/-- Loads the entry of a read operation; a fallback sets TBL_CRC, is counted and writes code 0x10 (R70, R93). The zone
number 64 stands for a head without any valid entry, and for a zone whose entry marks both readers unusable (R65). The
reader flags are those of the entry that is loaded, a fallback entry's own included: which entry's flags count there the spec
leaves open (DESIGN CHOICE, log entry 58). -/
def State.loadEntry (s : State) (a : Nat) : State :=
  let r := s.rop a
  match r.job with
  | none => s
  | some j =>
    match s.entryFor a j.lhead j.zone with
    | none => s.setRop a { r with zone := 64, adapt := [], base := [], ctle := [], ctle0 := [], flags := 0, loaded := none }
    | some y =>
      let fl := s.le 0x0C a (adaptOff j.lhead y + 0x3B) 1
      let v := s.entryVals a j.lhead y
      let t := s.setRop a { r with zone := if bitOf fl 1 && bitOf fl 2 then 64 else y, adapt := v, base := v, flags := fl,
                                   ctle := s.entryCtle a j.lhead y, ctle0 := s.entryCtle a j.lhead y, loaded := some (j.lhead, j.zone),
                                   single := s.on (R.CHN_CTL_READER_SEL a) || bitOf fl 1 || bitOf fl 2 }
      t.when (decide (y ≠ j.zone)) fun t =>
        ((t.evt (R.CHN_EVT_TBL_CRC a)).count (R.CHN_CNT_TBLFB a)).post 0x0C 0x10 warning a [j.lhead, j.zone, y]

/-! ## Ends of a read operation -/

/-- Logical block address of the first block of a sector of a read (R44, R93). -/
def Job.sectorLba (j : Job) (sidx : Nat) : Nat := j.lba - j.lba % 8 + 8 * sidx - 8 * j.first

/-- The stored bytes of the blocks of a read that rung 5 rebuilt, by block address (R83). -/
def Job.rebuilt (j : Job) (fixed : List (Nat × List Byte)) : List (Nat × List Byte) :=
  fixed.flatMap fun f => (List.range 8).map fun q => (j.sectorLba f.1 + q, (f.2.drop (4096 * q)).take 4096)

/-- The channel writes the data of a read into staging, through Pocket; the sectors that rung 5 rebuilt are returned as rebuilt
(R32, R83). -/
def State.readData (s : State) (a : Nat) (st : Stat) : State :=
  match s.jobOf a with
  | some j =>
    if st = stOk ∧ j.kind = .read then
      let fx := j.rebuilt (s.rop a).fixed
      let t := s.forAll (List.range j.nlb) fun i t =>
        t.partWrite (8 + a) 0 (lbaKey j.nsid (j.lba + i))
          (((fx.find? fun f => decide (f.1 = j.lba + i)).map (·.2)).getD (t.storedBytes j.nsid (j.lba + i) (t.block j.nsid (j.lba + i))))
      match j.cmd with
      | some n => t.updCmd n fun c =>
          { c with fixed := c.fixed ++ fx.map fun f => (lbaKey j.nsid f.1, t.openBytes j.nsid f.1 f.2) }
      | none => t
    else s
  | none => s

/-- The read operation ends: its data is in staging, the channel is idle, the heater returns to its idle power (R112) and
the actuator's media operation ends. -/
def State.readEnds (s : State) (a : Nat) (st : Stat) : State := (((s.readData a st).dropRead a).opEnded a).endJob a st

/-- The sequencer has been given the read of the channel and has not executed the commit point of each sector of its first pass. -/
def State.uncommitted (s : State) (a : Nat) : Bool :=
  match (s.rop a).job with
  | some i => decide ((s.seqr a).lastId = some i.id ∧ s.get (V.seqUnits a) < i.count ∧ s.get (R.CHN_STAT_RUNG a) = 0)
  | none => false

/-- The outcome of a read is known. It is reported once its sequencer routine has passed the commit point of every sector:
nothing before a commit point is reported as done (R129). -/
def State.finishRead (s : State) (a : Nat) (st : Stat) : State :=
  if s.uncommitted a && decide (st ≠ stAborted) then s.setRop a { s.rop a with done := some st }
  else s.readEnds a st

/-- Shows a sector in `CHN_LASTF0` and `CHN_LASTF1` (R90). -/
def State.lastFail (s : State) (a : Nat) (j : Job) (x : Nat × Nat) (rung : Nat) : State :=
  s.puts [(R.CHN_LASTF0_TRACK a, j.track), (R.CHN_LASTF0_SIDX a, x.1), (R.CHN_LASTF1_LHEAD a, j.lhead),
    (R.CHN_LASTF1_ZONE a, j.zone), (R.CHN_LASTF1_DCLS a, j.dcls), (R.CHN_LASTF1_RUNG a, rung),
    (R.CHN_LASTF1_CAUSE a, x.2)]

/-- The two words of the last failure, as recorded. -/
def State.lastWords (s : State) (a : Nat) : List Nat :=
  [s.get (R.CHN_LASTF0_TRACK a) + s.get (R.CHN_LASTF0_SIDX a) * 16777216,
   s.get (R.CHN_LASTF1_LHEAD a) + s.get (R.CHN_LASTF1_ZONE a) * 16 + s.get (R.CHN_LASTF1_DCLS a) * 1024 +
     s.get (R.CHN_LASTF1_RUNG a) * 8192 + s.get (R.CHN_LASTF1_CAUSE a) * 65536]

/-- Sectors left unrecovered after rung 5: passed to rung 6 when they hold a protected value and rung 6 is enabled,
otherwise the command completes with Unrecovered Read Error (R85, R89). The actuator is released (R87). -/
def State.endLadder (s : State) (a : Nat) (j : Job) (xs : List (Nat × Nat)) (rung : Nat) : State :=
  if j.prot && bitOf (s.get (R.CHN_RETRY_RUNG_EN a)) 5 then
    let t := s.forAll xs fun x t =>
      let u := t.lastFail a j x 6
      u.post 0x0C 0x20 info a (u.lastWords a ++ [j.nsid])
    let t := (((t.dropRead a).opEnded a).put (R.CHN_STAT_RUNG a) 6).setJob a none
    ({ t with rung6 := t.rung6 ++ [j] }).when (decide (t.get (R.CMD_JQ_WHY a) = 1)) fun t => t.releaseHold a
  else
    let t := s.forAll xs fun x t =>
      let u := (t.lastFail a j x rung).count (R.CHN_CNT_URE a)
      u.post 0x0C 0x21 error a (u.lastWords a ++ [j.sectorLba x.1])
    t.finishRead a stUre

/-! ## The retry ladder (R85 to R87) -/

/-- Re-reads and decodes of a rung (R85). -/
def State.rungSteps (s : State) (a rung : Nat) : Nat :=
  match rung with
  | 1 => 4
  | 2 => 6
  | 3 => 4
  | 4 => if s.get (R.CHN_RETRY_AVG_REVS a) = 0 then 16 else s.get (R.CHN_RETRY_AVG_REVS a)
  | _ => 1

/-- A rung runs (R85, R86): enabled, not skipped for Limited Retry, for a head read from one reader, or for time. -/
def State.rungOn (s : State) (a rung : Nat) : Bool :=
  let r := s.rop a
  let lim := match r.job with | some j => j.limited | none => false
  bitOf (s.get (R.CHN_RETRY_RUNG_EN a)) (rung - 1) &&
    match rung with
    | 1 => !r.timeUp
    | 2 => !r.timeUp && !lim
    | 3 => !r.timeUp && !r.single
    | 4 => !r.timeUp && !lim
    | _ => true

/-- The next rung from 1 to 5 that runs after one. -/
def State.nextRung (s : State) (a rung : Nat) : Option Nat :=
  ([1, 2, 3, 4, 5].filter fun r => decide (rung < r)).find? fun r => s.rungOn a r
────────────────────
WHAT IS REQUIRED: Between the first line of the entries above and the line with "single := s.on", both included, copy every line exactly and nothing outside that range.

SOLUTION FOR THIS PROBLEM:
/-- Loads the entry of a read operation; a fallback sets TBL_CRC, is counted and writes code 0x10 (R70, R93). The zone
number 64 stands for a head without any valid entry, and for a zone whose entry marks both readers unusable (R65). The
reader flags are those of the entry that is loaded, a fallback entry's own included: which entry's flags count there the spec
leaves open (DESIGN CHOICE, log entry 58). -/
def State.loadEntry (s : State) (a : Nat) : State :=
  let r := s.rop a
  match r.job with
  | none => s
  | some j =>
    match s.entryFor a j.lhead j.zone with
    | none => s.setRop a { r with zone := 64, adapt := [], base := [], ctle := [], ctle0 := [], flags := 0, loaded := none }
    | some y =>
      let fl := s.le 0x0C a (adaptOff j.lhead y + 0x3B) 1
      let v := s.entryVals a j.lhead y
      let t := s.setRop a { r with zone := if bitOf fl 1 && bitOf fl 2 then 64 else y, adapt := v, base := v, flags := fl,
                                   ctle := s.entryCtle a j.lhead y, ctle0 := s.entryCtle a j.lhead y, loaded := some (j.lhead, j.zone),
                                   single := s.on (R.CHN_CTL_READER_SEL a) || bitOf fl 1 || bitOf fl 2 }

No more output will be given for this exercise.